The structure means that applications with high availability requirements need to be deployed to multiple sites.
“Where we have two or more data centres, and we have our OpenStack clouds deployed across that, they're not connected in any way aside from Layer 3 networking, so that means that applications need to deploy themselves across both sites to get high availability, or [across] other sites as required,” Powell said.
The agency has “both x86 and IBM Power compute nodes within [its] OpenStack clouds”, and has a “standard rack design” that it uses to house its OpenStack infrastructure.
“One of the principles we really wanted to take with OpenStack is we wanted to simplify infrastructure and the way we were working,” Powell said.
“We didn't want to build complex infrastructure solutions. We wanted really simple, easy to manage infrastructure.
“We had a standard rack design, which helped us for simplicity with our physical hardware.
“Our racks come in pairs. We have compute nodes in the top and then we have our switching and then we have our Ceph [software-defined storage] nodes, and then below that we have our Swift [object storage] nodes.
“We have IBM and x86 hardware in these racks, and the racks are cross-cabled for redundancy."
Powell said that the agency also had security constraints around standing up the environment, as well as requirements for performance and scalability.
“We obviously run some of the country's largest applications and most public-facing applications, certainly for the government, if not wholly for Australia,” he noted.
On top of the OpenStack foundation, Services Australia has deployed “multicluster OpenShift”.
“We essentially have multiple clusters per OpenStack cloud,” Powell said.
“We have eight production OpenShift clusters - four in each of our primary data centres.
“They're all functionally the same, but they have different labels attached and that's really to support how our development community expects things to work.
“So we have a dev OpenShift cluster, we have a test OpenShift cluster, we have a staging or pre-production OpenShift cluster, and then we have a production OpenShift cluster."
Powell said that all OpenShift clusters at present are x86-based.
“We don't have any Power clusters,” he said. “We're hoping to evolve that in the near future.”
Some of the challenges
Powell made some general observations of Services Australia’s experiences with OpenStack and OpenShift, noting the agency started the program of work with “a small team” and “lots of new technology”.
“That was quite difficult, really, in the beginning, where we had a small team of five or six people that were building and deploying OpenStack and OpenShift,” he said.
“There was a lot of upskilling and cross-skilling required.”
Powell said that things had taken longer than originally expected.
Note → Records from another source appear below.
-- ==== Sys2Proof/Tests/Slice0.lean ====
section
/-!
SUPPORT. Tests: terms that WellFormed refuses, one for each of its checks; results known from outside the model; one step
on small states; and for each statement that has hypotheses, a state and operands that meet all of them (a statement of
several clauses has a witness for each clause).
-/
namespace Sys2Proof.Tests

open Sys2Proof Sys2Proof.Machine

set_option Elab.async false

/-! ### WellFormed -/

/-- Commands whose operands have a wrong width, one for each check. -/
def illFormed : List Instr :=
  [.ctxCreate (.data []), .queueCreate (.data [0]), .cmdNop 0 (.data []), .launch 0 (.data []) (.data []) .poison,
   .launch 0 .poison (.data []) (.data [1]), .cmdWait 0 (.data []) .poison, .signal 0 (.data []), .gate 0 (.data []),
   .cond 0 (.data []) .poison, .cmdLoop 0 (.data []) .poison 0, .call 0 (.data []), .cmdReturn 0 (.data []),
   .dma 0 (.data []) .poison, .dma 0 .poison (.data []), .cacheInv 0 (.data []), .hatchOpen 0 (.data []),
   .hatchClose 0 (.data []), .timestamp 0 (.data []), .batch 0 (.data []) .poison .poison, .batch 0 .poison (.data []) .poison,
   .kfpWriteResponse 0 2048 0, .lpiLine 0 [0] .last, .lpiFrameStart 0 [0] .last, .lpiFrameEnd 0 [0] .last,
   .walkReadReturn 0 2048 [] false 0, .walkReadReturn 0 0 [] false 0, .kfpReadResponse 0 2048 0 [] false true 0,
   .kfpReadResponse 0 0 0 [] false true 0, .txDescriptor 0 0 [] []]

theorem test_ill_formed_refused : illFormed.all (fun c => !c.wf) = true := by decide +kernel
theorem test_ill_formed_sample : (Instr.thermalSample []).wf = false := by decide +kernel
theorem test_ill_formed_estimate : (Instr.powerEstimate []).wf = false := by decide +kernel
theorem test_well_formed_sample : (Instr.thermalSample (List.replicate 17 0)).wf = true := by decide +kernel

/-- What `Memory.cleanAt` asks, state by state. -/
theorem cleanAt_iff (m : Memory) (a n : Nat) : m.cleanAt a n ↔
    m.countState a n .single = 0 ∧ m.countState a n .uncorrectable = 0 ∧ m.countState a n .poisoned = 0 := by
  constructor
  · intro h; exact ⟨h _ (by decide), h _ (by decide), h _ (by decide)⟩
  · rintro ⟨h1, h2, h3⟩ st hs; cases st <;> first | exact absurd rfl hs | assumption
“It always takes longer than you expect - I don't think this would be a great surprise to anybody,” he said.
“We were implementing lots of new things here - [there was] lots of technology change, but lots of ways of working changes [as well] and it did take us longer than we first thought.
“So, spend as much time as you can in design and thinking about what you're going to do, but inevitably, you've got to deliver at some point, so there's a balance to strike there.”
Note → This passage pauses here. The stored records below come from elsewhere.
-- ==== Sys2Proof/Decode.lean ====
section
/-! DEFINITION. Decode and encode of the 16-bit instruction word (spec/30_encoding.md R53 to R64),
and the opcode table's rows as masks and patterns (R62, spec/opcode_table.json). -/

namespace Sys2Proof

/-! ## Fields (R54) -/

/-- `op = w[15:12]`, the family selector. -/
def fieldOp (w : Word) : Nibble := w.extractLsb' 12 4

/-- `X = w[11:8]`, the first register selector.  Its place is general knowledge the spec adopts
(PRESUMED, log entry 4). -/
def fieldX (w : Word) : Reg := (w.extractLsb' 8 4).toFin

/-- `Y = w[7:4]`, the second register selector (PRESUMED, log entry 4). -/
def fieldY (w : Word) : Reg := (w.extractLsb' 4 4).toFin

/-- `w[7:4]` as plain bits, where the row ignores them (R60). -/
def fieldYBits (w : Word) : Nibble := w.extractLsb' 4 4

/-- `N = w[3:0]`, the low nibble. -/
def fieldN (w : Word) : Nibble := w.extractLsb' 0 4

/-- `NN = w[7:0]`, the 8-bit immediate. -/
def fieldNN (w : Word) : Byte := w.extractLsb' 0 8

/-- `NNN = w[11:0]`, the 12-bit address. -/
def fieldNNN (w : Word) : Addr12 := w.extractLsb' 0 12

/-! ## Decode -/

/-- Why bytes are no instruction. -/
inductive DecodeError where
  /-- The unimplemented-instruction condition, with the word (R61). -/
  | unimplemented (w : Word)
  /-- Fewer than the two bytes every instruction has (R53); a fetch never meets it. -/
  | truncated
  deriving DecidableEq, Repr

/-- Family 0x0: the whole word selects (R59). -/
def decodeFamily0 (w : Word) : Except DecodeError Instr :=
  if w = 0x00E0#16 then .ok .cls
  else if w = 0x00EE#16 then .ok .ret
  else .error (.unimplemented w)

/-- Family 0x8: the low nibble selects (R59). -/
def decodeFamily8 (w : Word) : Except DecodeError Instr :=
  match (fieldN w).toNat with
  | 0x0 => .ok (.ldVxVy (fieldX w) (fieldY w))
  | 0x1 => .ok (.orVxVy (fieldX w) (fieldY w))
  | 0x2 => .ok (.andVxVy (fieldX w) (fieldY w))
  | 0x3 => .ok (.xorVxVy (fieldX w) (fieldY w))
  | 0x4 => .ok (.addVxVy (fieldX w) (fieldY w))
  | 0x5 => .ok (.subVxVy (fieldX w) (fieldY w))
  | 0x6 => .ok (.shrVx (fieldX w) (fieldYBits w))
  | 0x7 => .ok (.subnVxVy (fieldX w) (fieldY w))
  | 0xE => .ok (.shlVx (fieldX w) (fieldYBits w))
  | _ => .error (.unimplemented w)

/-- Family 0xE: the low byte selects (R59). -/
def decodeFamilyE (w : Word) : Except DecodeError Instr :=
  match (fieldNN w).toNat with
  | 0x9E => .ok (.skp (fieldX w))
  | 0xA1 => .ok (.sknp (fieldX w))
  | _ => .error (.unimplemented w)

/-- Family 0xF: the low byte selects (R59). -/
def decodeFamilyF (w : Word) : Except DecodeError Instr :=
  match (fieldNN w).toNat with
  | 0x07 => .ok (.ldVxDt (fieldX w))
  | 0x0A => .ok (.ldVxK (fieldX w))
  | 0x15 => .ok (.ldDtVx (fieldX w))
  | 0x18 => .ok (.ldStVx (fieldX w))
  | 0x1E => .ok (.addIVx (fieldX w))
  | 0x29 => .ok (.ldFVx (fieldX w))
  | 0x33 => .ok (.ldBVx (fieldX w))
  | 0x55 => .ok (.ldMemVx (fieldX w))
  | 0x65 => .ok (.ldVxMem (fieldX w))
  | _ => .error (.unimplemented w)

/-- `Decode(w)` of R61: the family by the top nibble, then the second level of families 0, 8, E, F. -/
def decode (w : Word) : Except DecodeError Instr :=
  match (fieldOp w).toNat with
  | 0x0 => decodeFamily0 w
  | 0x1 => .ok (.jp (fieldNNN w))
  | 0x2 => .ok (.call (fieldNNN w))
  | 0x3 => .ok (.seVxNn (fieldX w) (fieldNN w))
  | 0x4 => .ok (.sneVxNn (fieldX w) (fieldNN w))
  | 0x5 => .ok (.seVxVy (fieldX w) (fieldY w) (fieldN w))
  | 0x6 => .ok (.ldVxNn (fieldX w) (fieldNN w))
  | 0x7 => .ok (.addVxNn (fieldX w) (fieldNN w))
  | 0x8 => decodeFamily8 w
  | 0x9 => .ok (.sneVxVy (fieldX w) (fieldY w) (fieldN w))
  | 0xA => .ok (.ldINnn (fieldNNN w))
  | 0xB => .ok (.jpV0 (fieldNNN w))
  | 0xC => .ok (.rnd (fieldX w) (fieldNN w))
  | 0xD => .ok (.drw (fieldX w) (fieldY w) (fieldN w).toNat)
  | 0xE => decodeFamilyE w
  | 0xF => decodeFamilyF w
  | _ => .error (.unimplemented w)

/-- The word of two bytes, high byte first (R38, R53). -/
def wordOfBytes (hi lo : Byte) : Word := hi ++ lo

/-- The high byte of a word, bits 15..8, stored at the lower address (R38). -/
def highByte (w : Word) : Byte := w.extractLsb' 8 8

/-- The low byte of a word, bits 7..0, stored at the higher address (R38). -/
def lowByte (w : Word) : Byte := w.extractLsb' 0 8

/-- Decode the first instruction of any bytes; it takes two (R53). -/
def decodeBytes : List Byte → Except DecodeError (Instr × List Byte)
  | hi :: lo :: rest =>
    match decode (wordOfBytes hi lo) with
    | .ok i => .ok (i, rest)
    | .error e => .error e
  | [_] => .error .truncated
  | [] => .error .truncated

/-- The word that the opcode table numbers as the low `nbits` bits of `w`, the bits above zero. -/
def tableWord (nbits w : Nat) : Word := BitVec.ofNat 16 (w % 2 ^ nbits)

/-- What the decoder reads from an instruction laid out as the hardware stores it. -/
def decodeTableWord (nbits w : Nat) : Option Instr :=
  match decodeBytes [highByte (tableWord nbits w), lowByte (tableWord nbits w)] with
  | .ok (i, _) => some i
  | .error _ => none

/-! ## Encode (R55) -/

/-- A register number as the four bits of its selector field (R57). -/
def regBits (r : Reg) : Nibble := BitVec.ofFin r

/-- Format `NNN`. -/
def encodeNNN (op : Nibble) (nnn : Addr12) : Word := op ++ nnn

/-- Format `XNN`. -/
def encodeXNN (op : Nibble) (x : Reg) (nn : Byte) : Word := op ++ (regBits x ++ nn : Addr12)

/-- Formats `XY` and `XYN`. -/
def encodeXYN (op : Nibble) (x : Reg) (y n : Nibble) : Word :=
  op ++ (regBits x ++ (y ++ n : Byte) : Addr12)

/-- The instruction's word, from the opcode map (R62).  The count of DRW is taken modulo 16, which
changes nothing for a well-formed instruction. -/
def encode : Instr → Word
  | .cls => 0x00E0
  | .ret => 0x00EE
  | .jp nnn => encodeNNN 0x1 nnn
  | .call nnn => encodeNNN 0x2 nnn
  | .seVxNn x nn => encodeXNN 0x3 x nn
  | .sneVxNn x nn => encodeXNN 0x4 x nn
  | .seVxVy x y ign => encodeXYN 0x5 x (regBits y) ign
  | .ldVxNn x nn => encodeXNN 0x6 x nn
  | .addVxNn x nn => encodeXNN 0x7 x nn
  | .ldVxVy x y => encodeXYN 0x8 x (regBits y) 0x0
  | .orVxVy x y => encodeXYN 0x8 x (regBits y) 0x1
  | .andVxVy x y => encodeXYN 0x8 x (regBits y) 0x2
  | .xorVxVy x y => encodeXYN 0x8 x (regBits y) 0x3
  | .addVxVy x y => encodeXYN 0x8 x (regBits y) 0x4
  | .subVxVy x y => encodeXYN 0x8 x (regBits y) 0x5
  | .shrVx x ign => encodeXYN 0x8 x ign 0x6
  | .subnVxVy x y => encodeXYN 0x8 x (regBits y) 0x7
  | .shlVx x ign => encodeXYN 0x8 x ign 0xE
  | .sneVxVy x y ign => encodeXYN 0x9 x (regBits y) ign
  | .ldINnn nnn => encodeNNN 0xA nnn
  | .jpV0 nnn => encodeNNN 0xB nnn
  | .rnd x nn => encodeXNN 0xC x nn
  | .drw x y n => encodeXYN 0xD x (regBits y) (BitVec.ofNat 4 n)
  | .skp x => encodeXNN 0xE x 0x9E
  | .sknp x => encodeXNN 0xE x 0xA1
  | .ldVxDt x => encodeXNN 0xF x 0x07
  | .ldVxK x => encodeXNN 0xF x 0x0A
  | .ldDtVx x => encodeXNN 0xF x 0x15
  | .ldStVx x => encodeXNN 0xF x 0x18
  | .addIVx x => encodeXNN 0xF x 0x1E
  | .ldFVx x => encodeXNN 0xF x 0x29
  | .ldBVx x => encodeXNN 0xF x 0x33
  | .ldMemVx x => encodeXNN 0xF x 0x55
  | .ldVxMem x => encodeXNN 0xF x 0x65

/-! ## The opcode table's rows (R62, spec/opcode_table.json) -/

/-- The bits a row fixes. -/
def Mnemonic.mask : Mnemonic → Word
  | .none => 0x0000
  | .cls | .ret => 0xFFFF
  | .jp | .call | .seVxNn | .sneVxNn | .seVxVy | .ldVxNn | .addVxNn | .sneVxVy
  | .ldINnn | .jpV0 | .rnd | .drw => 0xF000
  | .ldVxVy | .or | .and | .xor | .addVxVy | .sub | .shr | .subn | .shl => 0xF00F
  | .skp | .sknp | .ldVxDt | .ldVxK | .ldDtVx | .ldStVx | .addIVx | .ldFVx | .ldBVx
  | .ldMemVx | .ldVxMem => 0xF0FF

/-- The values a row gives the bits it fixes. -/
def Mnemonic.pattern : Mnemonic → Word
  | .none => 0x0000
  | .cls => 0x00E0
  | .ret => 0x00EE
  | .jp => 0x1000
  | .call => 0x2000
  | .seVxNn => 0x3000
  | .sneVxNn => 0x4000
  | .seVxVy => 0x5000
  | .ldVxNn => 0x6000
  | .addVxNn => 0x7000
  | .ldVxVy => 0x8000
  | .or => 0x8001
  | .and => 0x8002
  | .xor => 0x8003
  | .addVxVy => 0x8004
  | .sub => 0x8005
  | .shr => 0x8006
  | .subn => 0x8007
  | .shl => 0x800E
  | .sneVxVy => 0x9000
  | .ldINnn => 0xA000
  | .jpV0 => 0xB000
  | .rnd => 0xC000
  | .drw => 0xD000
  | .skp => 0xE09E
  | .sknp => 0xE0A1
  | .ldVxDt => 0xF007
  | .ldVxK => 0xF00A
  | .ldDtVx => 0xF015
  | .ldStVx => 0xF018
  | .addIVx => 0xF01E
  | .ldFVx => 0xF029
  | .ldBVx => 0xF033
  | .ldMemVx => 0xF055
  | .ldVxMem => 0xF065

/-- The 34 rows of the opcode map, in its order (R62). -/
def opcodeRows : List Mnemonic :=
  [.cls, .ret, .jp, .call, .seVxNn, .sneVxNn, .seVxVy, .ldVxNn, .addVxNn] ++
  [.ldVxVy, .or, .and, .xor, .addVxVy, .sub, .shr, .subn, .shl, .sneVxVy] ++
  [.ldINnn, .jpV0, .rnd, .drw, .skp, .sknp, .ldVxDt, .ldVxK, .ldDtVx, .ldStVx] ++
  [.addIVx, .ldFVx, .ldBVx, .ldMemVx, .ldVxMem]

/-- The word fits the row: its fixed bits have the row's values. -/
def Mnemonic.fits (m : Mnemonic) (w : Word) : Bool := w &&& m.mask == m.pattern

end Sys2Proof
end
He said that having a good internal lab to test the technology is also “critical”.
“Aside from whatever the vendor is testing, it's really good to be able to test it in your environment with your networking and other integrations that you have that are specific to your landscape,” he said.
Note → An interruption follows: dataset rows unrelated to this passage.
-- ==== Sys2Proof/Machine/IndexMemory.lean ====
section
/-! DEFINITION. The instructions that set I and the three memory transfers
(spec/43_index_memory.md). -/

namespace Sys2Proof.Machine

/-- LD I, nnn (R106). -/
def execLdINnn (nnn : Addr12) (s : State) : Host.Outcome State Fault Refusal :=
  runHandler (.ldINnn nnn) (fun s => .ok (s.setI (wordOfAddr nnn))) s

/-- ADD I, Vx (R107): modulo 2^16, no flag. -/
def execAddIVx (x : Reg) (s : State) : Host.Outcome State Fault Refusal :=
  runHandler (.addIVx x) (fun s => .ok (s.setI (s.i + (s.getV x).setWidth 16))) s

/-- LD F, Vx (R108). -/
def execLdFVx (x : Reg) (s : State) : Host.Outcome State Fault Refusal :=
  runHandler (.ldFVx x) (fun s => .ok (s.setI (glyphAddr (s.getV x)))) s

/-- LD B, Vx (R109). -/
def execLdBVx (x : Reg) (s : State) : Host.Outcome State Fault Refusal :=
  runHandler (.ldBVx x) (fun s => s.memWrite s.i.toNat (bcdDigits (s.getV x))) s

/-- LD [I], Vx (R110): I is unchanged. -/
def execLdMemVx (x : Reg) (s : State) : Host.Outcome State Fault Refusal :=
  runHandler (.ldMemVx x) (fun s => s.memWrite s.i.toNat (s.dumpV x)) s

/-- LD Vx, [I] (R111): the range is checked before a register is written; I is unchanged. -/
def execLdVxMem (x : Reg) (s : State) : Host.Outcome State Fault Refusal :=
  runHandler (.ldVxMem x) (fun s =>
    match s.memRead s.i.toNat (x.val + 1) with
    | .ok bs => .ok (s.setVs (loadFrom s.v 0 bs))
    | .error f => .error f) s

end Sys2Proof.Machine
end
“We've had an evolving lab story where we started out with a small lab and we've been able to grow that, so we've had good support here to be able to do that.
“But I think if people aren't investing in a lab, then you're going to get poor outcomes in production. It's kind of a no-brainer.”
As for where the agency is headed next, Powell said it is looking to move up to OpenStack 16 - with features including active-active load balancing upgraded virtual network - and OpenShift 4.
Updated, 7.52am: An eagle-eyed reader has spotted that Powell has moved on from Services Australia since this presentation. The story has been briefly updated to reflect this.